── RAW DATA ──
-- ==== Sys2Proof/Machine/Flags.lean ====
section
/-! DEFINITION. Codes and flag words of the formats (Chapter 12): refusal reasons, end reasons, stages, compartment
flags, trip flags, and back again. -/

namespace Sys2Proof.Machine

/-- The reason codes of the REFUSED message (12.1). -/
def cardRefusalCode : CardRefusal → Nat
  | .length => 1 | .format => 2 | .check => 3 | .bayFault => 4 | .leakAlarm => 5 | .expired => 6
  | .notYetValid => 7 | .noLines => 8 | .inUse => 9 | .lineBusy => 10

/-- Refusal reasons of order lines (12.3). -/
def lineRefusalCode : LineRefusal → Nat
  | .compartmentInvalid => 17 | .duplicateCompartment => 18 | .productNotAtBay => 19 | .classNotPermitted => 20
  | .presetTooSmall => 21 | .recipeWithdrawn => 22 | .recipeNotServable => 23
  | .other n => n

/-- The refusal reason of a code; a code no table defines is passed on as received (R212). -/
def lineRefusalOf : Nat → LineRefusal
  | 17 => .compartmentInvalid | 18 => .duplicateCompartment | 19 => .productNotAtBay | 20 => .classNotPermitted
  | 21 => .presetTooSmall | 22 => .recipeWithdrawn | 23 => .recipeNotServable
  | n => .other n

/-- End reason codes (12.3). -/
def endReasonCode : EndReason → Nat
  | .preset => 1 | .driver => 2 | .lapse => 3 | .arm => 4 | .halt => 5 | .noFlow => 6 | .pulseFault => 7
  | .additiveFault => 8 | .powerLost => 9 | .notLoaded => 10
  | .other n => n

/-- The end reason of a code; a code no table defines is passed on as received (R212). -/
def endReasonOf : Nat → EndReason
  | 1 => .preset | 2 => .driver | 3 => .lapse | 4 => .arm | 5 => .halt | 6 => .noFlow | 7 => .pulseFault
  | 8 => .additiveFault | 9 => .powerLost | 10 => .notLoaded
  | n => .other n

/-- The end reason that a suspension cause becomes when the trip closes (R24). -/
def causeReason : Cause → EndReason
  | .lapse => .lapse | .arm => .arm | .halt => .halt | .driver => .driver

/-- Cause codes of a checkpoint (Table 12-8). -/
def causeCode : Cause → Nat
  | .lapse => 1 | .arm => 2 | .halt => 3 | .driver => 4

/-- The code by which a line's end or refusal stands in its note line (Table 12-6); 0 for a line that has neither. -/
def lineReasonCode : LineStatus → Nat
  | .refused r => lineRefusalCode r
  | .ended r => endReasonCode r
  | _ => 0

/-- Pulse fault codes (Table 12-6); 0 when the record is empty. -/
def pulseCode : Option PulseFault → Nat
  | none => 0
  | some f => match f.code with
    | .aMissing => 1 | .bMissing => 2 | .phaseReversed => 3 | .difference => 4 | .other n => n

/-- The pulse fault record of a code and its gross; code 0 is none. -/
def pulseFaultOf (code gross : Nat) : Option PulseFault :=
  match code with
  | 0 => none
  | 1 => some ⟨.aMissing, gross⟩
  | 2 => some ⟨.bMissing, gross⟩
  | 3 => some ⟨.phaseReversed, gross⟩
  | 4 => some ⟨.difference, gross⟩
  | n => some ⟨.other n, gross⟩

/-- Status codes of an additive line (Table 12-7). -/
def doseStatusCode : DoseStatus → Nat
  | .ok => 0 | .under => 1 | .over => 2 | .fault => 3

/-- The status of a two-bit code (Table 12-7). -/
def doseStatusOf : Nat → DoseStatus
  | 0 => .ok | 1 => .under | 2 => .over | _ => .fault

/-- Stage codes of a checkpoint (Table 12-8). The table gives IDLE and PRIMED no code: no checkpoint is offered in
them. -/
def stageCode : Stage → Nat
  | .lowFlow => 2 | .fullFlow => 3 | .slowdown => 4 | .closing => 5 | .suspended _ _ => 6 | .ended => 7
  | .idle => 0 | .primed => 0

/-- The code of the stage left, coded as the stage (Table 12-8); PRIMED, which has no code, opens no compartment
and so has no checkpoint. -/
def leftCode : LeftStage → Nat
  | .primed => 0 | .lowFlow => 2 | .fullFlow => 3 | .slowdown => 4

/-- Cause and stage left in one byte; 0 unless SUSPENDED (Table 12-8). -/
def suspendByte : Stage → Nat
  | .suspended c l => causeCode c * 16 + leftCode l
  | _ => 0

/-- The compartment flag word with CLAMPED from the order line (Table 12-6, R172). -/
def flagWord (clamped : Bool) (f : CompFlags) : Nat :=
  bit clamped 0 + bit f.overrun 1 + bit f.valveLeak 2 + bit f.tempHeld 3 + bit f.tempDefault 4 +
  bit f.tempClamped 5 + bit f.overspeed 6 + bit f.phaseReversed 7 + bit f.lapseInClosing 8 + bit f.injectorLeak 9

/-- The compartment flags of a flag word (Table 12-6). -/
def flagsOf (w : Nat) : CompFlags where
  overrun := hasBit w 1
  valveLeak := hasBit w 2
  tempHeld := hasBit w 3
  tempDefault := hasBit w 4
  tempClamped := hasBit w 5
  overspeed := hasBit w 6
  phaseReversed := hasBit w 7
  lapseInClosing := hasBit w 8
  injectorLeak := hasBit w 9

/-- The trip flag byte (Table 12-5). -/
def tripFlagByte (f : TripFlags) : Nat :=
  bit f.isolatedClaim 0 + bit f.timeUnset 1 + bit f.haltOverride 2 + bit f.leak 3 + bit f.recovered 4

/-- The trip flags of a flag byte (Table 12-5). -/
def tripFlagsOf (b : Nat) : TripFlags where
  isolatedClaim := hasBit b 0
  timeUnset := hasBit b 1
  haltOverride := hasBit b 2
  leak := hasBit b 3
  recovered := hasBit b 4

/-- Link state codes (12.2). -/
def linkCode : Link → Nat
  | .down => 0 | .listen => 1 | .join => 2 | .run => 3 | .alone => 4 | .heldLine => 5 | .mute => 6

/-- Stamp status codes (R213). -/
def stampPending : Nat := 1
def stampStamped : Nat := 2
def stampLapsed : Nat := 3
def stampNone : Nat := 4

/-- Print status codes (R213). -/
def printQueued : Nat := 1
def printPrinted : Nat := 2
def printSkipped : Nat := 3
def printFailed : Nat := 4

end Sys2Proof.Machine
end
───
── RAW DATA ──
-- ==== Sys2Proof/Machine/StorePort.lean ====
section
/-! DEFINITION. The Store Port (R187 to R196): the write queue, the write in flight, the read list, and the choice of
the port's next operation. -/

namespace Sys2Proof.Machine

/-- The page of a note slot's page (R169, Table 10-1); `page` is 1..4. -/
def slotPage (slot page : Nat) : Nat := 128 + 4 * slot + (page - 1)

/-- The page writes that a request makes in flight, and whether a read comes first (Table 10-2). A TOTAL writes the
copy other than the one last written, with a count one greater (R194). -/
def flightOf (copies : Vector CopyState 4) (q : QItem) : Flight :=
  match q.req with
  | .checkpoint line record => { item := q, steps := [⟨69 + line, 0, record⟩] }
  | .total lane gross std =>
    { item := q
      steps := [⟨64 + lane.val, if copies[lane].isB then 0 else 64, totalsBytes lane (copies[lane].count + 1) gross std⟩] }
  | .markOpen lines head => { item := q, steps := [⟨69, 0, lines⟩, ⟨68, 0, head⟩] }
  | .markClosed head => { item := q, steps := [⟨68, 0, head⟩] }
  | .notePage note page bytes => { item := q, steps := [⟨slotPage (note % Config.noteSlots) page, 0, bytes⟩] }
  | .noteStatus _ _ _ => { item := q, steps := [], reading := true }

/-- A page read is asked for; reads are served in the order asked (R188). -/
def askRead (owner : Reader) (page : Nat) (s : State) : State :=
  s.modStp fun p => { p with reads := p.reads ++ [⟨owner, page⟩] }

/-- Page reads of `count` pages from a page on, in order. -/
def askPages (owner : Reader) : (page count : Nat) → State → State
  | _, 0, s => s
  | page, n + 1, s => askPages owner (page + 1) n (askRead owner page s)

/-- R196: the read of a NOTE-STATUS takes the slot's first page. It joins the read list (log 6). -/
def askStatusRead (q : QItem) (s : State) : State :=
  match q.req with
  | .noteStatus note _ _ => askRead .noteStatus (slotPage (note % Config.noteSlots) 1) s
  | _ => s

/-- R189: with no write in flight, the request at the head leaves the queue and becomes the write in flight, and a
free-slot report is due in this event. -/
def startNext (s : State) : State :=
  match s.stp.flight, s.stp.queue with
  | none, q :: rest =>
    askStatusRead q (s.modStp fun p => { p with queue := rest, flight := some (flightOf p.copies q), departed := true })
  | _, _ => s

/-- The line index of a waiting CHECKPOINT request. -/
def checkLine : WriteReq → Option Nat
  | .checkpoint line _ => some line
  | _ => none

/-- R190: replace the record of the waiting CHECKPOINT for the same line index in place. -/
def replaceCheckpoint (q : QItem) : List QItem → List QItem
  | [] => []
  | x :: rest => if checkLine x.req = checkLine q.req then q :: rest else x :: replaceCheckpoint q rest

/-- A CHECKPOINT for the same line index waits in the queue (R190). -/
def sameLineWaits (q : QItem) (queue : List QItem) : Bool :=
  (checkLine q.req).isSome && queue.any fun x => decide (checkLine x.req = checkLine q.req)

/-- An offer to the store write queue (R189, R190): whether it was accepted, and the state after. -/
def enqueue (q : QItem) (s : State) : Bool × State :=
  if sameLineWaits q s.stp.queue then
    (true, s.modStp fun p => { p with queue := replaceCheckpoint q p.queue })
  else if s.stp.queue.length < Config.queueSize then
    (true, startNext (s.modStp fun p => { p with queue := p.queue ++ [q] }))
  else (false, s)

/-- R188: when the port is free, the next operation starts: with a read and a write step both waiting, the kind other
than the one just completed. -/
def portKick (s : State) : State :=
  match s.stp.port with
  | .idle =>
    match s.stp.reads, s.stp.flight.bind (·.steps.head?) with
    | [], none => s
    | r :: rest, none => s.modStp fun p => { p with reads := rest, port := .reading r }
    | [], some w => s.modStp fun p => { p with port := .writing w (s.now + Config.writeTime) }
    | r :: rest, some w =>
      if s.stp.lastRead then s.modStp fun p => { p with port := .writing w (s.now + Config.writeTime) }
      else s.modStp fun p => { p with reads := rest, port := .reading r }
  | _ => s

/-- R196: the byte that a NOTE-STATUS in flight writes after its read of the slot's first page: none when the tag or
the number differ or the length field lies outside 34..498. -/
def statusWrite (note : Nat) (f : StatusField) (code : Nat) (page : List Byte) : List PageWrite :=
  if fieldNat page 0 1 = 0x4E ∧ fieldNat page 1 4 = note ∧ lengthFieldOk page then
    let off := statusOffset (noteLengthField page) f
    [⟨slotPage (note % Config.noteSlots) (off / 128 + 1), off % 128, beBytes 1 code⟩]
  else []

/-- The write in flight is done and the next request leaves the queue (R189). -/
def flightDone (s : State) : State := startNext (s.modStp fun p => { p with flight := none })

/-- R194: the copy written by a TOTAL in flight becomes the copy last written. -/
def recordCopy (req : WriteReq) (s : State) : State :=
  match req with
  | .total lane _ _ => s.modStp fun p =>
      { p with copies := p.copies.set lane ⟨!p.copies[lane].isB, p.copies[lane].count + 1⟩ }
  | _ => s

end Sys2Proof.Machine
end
───
In the listing above, find the line with "-- ==== Sys2Proof/Machine/Flags.lean" and the line with "codes (12.3). -/", then reproduce both and every line between them exactly.

- OUTPUT OF THE EXERCISE:
-- ==== Sys2Proof/Machine/Flags.lean ====
section
/-! DEFINITION. Codes and flag words of the formats (Chapter 12): refusal reasons, end reasons, stages, compartment
flags, trip flags, and back again. -/

namespace Sys2Proof.Machine

/-- The reason codes of the REFUSED message (12.1). -/
def cardRefusalCode : CardRefusal → Nat
  | .length => 1 | .format => 2 | .check => 3 | .bayFault => 4 | .leakAlarm => 5 | .expired => 6
  | .notYetValid => 7 | .noLines => 8 | .inUse => 9 | .lineBusy => 10

/-- Refusal reasons of order lines (12.3). -/
def lineRefusalCode : LineRefusal → Nat
  | .compartmentInvalid => 17 | .duplicateCompartment => 18 | .productNotAtBay => 19 | .classNotPermitted => 20
  | .presetTooSmall => 21 | .recipeWithdrawn => 22 | .recipeNotServable => 23
  | .other n => n

/-- The refusal reason of a code; a code no table defines is passed on as received (R212). -/
def lineRefusalOf : Nat → LineRefusal
  | 17 => .compartmentInvalid | 18 => .duplicateCompartment | 19 => .productNotAtBay | 20 => .classNotPermitted
  | 21 => .presetTooSmall | 22 => .recipeWithdrawn | 23 => .recipeNotServable
  | n => .other n

/-- End reason codes (12.3). -/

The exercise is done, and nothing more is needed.